WHAT IS NEEDED: Go through the listing below. Copy each line that has the string "next".

INFORMATION PROVIDED:
--- START ---

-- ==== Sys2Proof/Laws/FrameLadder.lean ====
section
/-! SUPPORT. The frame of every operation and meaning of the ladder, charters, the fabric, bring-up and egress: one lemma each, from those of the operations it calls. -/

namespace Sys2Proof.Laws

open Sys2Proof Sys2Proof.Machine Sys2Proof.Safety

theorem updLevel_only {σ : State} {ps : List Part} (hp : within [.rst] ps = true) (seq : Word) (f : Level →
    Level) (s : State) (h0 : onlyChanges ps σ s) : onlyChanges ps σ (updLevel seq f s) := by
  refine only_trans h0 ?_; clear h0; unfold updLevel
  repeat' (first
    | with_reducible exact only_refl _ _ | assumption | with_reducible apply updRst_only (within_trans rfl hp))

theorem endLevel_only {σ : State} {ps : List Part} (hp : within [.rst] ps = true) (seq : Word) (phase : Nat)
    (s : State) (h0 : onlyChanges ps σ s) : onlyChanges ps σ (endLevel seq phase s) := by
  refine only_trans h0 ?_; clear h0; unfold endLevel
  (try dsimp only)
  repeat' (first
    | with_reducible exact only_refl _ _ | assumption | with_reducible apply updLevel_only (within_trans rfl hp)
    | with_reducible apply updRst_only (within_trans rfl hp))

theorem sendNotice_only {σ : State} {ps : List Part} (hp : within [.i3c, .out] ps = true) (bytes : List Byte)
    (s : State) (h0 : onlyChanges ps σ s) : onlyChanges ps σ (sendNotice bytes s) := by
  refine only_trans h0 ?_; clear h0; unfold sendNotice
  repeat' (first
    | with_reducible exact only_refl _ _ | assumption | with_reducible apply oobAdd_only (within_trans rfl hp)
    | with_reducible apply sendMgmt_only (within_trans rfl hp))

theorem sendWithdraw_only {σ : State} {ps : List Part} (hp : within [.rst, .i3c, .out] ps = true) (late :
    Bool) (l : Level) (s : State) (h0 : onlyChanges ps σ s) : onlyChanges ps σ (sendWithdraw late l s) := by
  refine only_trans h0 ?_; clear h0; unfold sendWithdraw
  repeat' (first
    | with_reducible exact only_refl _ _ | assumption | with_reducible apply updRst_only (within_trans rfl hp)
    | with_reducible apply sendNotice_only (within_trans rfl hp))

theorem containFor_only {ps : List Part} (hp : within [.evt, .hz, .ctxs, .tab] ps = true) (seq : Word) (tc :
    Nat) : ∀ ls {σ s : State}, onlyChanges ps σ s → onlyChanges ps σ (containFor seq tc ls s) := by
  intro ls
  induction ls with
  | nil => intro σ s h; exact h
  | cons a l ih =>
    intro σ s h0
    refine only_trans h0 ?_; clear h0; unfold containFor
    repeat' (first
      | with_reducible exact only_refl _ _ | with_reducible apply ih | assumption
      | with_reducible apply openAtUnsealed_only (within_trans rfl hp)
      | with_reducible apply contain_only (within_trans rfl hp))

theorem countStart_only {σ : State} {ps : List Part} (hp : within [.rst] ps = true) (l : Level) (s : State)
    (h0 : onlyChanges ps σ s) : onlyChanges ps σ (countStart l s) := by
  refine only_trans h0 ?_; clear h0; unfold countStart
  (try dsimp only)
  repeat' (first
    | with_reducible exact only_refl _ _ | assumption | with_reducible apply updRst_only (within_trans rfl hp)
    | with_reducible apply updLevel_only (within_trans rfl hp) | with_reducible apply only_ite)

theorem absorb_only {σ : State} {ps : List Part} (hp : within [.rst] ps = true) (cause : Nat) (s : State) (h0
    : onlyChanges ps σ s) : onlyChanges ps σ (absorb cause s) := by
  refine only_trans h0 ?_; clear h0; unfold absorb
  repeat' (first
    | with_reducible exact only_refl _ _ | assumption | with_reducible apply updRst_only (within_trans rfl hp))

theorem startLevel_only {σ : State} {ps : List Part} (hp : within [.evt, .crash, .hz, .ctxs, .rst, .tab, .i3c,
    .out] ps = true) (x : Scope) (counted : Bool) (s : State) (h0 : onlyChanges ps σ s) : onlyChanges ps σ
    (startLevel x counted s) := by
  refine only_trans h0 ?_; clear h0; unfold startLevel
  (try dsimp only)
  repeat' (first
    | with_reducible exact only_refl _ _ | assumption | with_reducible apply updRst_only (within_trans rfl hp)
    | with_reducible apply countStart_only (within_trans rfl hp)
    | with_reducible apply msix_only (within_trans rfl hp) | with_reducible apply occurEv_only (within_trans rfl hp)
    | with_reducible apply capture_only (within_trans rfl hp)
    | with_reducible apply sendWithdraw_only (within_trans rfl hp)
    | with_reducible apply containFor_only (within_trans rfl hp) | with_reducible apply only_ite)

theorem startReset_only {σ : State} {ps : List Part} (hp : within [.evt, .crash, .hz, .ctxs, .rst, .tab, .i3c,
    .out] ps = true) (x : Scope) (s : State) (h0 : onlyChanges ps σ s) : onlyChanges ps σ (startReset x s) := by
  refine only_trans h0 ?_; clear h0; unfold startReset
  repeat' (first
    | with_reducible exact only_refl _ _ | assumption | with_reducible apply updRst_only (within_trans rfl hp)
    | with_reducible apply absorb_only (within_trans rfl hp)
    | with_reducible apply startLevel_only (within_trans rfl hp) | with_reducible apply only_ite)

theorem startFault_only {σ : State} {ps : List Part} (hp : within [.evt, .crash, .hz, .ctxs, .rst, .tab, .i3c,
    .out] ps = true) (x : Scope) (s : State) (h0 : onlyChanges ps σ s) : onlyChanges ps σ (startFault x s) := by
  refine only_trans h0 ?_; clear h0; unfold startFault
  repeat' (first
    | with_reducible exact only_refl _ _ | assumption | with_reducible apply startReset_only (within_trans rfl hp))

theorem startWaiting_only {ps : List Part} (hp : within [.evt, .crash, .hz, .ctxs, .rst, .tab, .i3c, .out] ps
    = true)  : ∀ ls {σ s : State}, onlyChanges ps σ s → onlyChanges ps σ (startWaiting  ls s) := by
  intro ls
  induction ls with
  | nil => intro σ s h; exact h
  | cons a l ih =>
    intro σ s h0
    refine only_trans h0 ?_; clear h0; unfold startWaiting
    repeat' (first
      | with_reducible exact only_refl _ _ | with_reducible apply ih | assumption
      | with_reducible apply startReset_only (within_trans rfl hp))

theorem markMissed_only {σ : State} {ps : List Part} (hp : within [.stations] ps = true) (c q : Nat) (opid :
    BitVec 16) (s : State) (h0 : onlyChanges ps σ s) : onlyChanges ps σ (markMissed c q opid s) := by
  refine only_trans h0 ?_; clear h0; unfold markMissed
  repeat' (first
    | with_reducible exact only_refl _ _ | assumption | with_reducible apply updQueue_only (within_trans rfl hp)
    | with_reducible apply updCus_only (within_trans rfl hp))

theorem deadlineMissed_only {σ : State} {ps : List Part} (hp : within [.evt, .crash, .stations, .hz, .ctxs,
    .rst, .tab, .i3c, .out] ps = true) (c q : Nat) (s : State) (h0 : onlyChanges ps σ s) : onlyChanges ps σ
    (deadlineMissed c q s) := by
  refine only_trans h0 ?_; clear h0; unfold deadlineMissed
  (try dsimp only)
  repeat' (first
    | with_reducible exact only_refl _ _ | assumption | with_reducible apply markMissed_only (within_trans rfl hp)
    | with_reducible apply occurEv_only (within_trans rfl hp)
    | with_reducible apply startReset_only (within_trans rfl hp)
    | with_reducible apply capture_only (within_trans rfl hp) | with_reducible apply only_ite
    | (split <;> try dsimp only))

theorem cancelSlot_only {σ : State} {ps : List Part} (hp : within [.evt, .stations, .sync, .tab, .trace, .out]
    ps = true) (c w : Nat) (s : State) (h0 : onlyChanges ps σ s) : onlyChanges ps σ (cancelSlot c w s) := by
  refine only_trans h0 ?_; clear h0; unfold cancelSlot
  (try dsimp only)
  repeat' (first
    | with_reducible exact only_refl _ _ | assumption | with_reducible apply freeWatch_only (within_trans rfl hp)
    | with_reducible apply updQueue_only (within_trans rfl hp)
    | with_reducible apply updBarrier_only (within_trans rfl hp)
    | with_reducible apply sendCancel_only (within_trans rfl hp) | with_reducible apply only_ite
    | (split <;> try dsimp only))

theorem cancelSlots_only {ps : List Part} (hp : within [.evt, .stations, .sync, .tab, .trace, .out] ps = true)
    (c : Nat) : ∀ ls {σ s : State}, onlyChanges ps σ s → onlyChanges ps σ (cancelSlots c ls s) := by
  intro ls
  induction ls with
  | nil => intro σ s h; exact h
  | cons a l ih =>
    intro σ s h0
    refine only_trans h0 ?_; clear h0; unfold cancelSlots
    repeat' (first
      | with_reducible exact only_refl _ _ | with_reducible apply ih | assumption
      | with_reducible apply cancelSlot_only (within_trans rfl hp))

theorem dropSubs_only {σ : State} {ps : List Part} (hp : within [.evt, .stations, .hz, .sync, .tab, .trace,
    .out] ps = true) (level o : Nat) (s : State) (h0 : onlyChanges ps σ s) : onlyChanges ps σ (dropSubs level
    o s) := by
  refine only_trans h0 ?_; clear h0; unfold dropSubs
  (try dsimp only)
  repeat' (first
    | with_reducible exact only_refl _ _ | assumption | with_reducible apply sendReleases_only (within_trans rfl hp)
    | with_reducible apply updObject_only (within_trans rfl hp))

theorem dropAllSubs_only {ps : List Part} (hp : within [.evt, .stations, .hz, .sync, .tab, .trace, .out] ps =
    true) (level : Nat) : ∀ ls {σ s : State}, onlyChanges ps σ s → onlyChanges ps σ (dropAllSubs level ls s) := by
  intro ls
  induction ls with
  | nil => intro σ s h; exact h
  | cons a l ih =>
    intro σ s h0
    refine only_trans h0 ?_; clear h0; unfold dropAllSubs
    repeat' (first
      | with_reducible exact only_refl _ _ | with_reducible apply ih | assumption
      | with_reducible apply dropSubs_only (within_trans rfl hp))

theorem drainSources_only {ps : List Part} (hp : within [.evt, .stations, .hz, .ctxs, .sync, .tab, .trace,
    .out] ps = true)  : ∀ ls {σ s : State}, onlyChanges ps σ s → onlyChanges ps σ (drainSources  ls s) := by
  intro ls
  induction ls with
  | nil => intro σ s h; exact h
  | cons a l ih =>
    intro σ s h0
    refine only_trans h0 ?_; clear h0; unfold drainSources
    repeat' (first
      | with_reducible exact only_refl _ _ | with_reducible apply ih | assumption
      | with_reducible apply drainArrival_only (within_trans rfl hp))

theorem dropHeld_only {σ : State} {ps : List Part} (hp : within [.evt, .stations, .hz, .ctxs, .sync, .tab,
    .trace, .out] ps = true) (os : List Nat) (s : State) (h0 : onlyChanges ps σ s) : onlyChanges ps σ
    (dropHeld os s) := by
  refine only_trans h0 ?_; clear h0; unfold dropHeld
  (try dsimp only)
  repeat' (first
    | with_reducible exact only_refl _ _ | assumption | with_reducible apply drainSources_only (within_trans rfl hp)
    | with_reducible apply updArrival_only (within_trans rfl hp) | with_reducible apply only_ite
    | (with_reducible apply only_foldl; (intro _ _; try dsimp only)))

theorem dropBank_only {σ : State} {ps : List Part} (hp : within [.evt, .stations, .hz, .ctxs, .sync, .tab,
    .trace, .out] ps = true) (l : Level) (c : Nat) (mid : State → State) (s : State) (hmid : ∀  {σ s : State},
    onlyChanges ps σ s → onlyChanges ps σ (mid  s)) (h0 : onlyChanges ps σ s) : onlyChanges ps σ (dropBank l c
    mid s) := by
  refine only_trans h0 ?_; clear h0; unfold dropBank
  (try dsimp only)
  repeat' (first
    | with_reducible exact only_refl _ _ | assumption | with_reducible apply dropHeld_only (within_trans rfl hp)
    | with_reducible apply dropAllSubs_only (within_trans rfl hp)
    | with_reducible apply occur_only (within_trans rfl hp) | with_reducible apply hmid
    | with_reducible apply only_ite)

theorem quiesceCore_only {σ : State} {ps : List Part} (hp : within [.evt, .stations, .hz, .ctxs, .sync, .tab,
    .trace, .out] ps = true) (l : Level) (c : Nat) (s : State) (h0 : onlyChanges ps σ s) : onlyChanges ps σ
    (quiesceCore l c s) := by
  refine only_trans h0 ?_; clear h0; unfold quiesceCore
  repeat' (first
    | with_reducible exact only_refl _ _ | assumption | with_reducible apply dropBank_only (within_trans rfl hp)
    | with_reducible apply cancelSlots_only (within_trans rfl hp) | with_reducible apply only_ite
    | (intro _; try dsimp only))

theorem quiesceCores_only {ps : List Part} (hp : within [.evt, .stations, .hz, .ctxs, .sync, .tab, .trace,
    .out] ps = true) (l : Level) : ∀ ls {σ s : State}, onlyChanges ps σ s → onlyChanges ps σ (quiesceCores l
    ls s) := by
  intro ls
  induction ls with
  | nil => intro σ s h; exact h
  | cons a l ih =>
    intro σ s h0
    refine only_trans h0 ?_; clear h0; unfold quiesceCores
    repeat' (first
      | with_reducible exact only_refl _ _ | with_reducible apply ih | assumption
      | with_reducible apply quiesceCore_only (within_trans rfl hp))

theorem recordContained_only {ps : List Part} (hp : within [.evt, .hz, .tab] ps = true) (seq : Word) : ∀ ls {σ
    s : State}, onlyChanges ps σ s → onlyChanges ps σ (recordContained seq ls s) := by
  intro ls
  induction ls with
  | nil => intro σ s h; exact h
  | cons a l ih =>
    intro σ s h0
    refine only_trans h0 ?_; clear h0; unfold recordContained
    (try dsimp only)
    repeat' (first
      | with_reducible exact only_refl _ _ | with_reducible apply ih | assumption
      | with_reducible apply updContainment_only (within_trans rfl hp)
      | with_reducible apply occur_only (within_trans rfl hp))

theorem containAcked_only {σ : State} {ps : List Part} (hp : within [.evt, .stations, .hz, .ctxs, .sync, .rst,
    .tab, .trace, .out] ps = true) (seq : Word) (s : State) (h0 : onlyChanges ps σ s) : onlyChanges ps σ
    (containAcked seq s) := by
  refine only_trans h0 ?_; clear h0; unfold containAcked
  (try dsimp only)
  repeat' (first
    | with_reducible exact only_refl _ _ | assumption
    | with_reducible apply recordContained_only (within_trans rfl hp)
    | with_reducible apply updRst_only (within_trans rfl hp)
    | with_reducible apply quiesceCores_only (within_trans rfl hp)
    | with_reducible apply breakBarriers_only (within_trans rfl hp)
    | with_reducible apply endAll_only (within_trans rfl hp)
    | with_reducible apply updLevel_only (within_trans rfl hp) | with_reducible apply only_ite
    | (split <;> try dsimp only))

--- END ---
--- START ---

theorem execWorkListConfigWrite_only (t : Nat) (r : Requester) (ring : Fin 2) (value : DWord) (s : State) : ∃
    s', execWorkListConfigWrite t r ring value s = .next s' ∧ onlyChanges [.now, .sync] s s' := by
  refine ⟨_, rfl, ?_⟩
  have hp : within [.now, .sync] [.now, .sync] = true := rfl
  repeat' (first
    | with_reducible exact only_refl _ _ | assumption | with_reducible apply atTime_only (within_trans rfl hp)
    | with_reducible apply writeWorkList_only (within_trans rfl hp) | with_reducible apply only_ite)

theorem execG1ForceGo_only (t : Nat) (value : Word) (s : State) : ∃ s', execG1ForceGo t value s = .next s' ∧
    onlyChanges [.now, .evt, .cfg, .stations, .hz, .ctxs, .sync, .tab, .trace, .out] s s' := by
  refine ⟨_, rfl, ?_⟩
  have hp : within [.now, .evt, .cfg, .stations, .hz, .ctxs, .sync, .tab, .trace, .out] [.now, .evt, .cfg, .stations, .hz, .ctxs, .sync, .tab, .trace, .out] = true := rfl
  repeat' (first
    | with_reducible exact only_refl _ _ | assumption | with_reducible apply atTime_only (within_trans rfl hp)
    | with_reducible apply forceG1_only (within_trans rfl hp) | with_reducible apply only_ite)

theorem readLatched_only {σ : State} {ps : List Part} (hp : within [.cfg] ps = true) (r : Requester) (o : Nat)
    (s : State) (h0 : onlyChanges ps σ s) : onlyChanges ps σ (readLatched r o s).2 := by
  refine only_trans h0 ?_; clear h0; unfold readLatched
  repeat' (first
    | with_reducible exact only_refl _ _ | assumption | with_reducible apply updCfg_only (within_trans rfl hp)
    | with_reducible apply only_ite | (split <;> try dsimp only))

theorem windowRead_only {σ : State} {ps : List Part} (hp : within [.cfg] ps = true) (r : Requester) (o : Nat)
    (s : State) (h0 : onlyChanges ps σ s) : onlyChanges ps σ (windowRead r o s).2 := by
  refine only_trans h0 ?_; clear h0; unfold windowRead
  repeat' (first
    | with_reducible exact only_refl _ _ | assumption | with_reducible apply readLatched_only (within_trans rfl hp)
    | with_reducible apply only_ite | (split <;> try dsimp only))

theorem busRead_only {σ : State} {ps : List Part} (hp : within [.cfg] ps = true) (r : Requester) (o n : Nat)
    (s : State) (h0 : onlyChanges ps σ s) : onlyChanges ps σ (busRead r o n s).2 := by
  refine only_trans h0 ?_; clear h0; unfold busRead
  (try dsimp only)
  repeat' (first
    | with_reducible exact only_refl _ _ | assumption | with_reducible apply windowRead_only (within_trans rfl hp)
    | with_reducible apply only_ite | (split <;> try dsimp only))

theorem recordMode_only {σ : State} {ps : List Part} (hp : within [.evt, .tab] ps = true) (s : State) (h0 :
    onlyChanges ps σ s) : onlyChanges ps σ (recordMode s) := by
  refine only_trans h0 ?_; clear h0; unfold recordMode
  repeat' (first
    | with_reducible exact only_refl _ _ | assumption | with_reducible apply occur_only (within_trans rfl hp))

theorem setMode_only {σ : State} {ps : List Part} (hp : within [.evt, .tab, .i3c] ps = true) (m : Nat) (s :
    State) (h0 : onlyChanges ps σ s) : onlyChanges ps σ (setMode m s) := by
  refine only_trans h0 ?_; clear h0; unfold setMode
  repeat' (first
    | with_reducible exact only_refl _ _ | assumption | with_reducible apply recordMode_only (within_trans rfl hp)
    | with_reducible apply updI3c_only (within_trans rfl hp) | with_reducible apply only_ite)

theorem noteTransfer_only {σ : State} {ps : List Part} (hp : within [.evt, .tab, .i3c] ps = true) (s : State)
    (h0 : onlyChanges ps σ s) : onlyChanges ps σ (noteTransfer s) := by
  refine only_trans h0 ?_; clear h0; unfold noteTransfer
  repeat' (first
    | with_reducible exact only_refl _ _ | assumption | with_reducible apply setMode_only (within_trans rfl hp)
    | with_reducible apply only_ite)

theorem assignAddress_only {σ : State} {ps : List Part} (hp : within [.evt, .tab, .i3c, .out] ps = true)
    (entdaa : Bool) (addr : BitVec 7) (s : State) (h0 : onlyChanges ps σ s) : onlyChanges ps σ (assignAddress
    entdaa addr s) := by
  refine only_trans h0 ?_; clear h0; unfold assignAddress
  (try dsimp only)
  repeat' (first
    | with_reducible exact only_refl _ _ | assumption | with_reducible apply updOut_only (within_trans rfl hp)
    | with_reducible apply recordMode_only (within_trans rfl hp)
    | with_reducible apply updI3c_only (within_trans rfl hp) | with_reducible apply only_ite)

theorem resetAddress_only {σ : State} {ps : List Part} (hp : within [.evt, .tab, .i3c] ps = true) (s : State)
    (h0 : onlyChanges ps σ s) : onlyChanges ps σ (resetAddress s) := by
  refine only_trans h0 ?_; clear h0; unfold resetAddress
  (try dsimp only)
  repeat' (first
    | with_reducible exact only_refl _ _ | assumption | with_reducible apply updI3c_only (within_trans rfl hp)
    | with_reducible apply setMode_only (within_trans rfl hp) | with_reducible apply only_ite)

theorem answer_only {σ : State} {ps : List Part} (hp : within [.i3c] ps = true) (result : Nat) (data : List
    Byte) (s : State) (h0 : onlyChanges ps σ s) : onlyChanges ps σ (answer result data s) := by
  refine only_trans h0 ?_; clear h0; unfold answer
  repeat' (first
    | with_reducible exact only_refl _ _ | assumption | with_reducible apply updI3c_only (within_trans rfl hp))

--- END ---

ANSWER SPACE:
    s', execWorkListConfigWrite t r ring value s = .next s' ∧ onlyChanges [.now, .sync] s s' := by
theorem execG1ForceGo_only (t : Nat) (value : Word) (s : State) : ∃ s', execG1ForceGo t value s = .next s' ∧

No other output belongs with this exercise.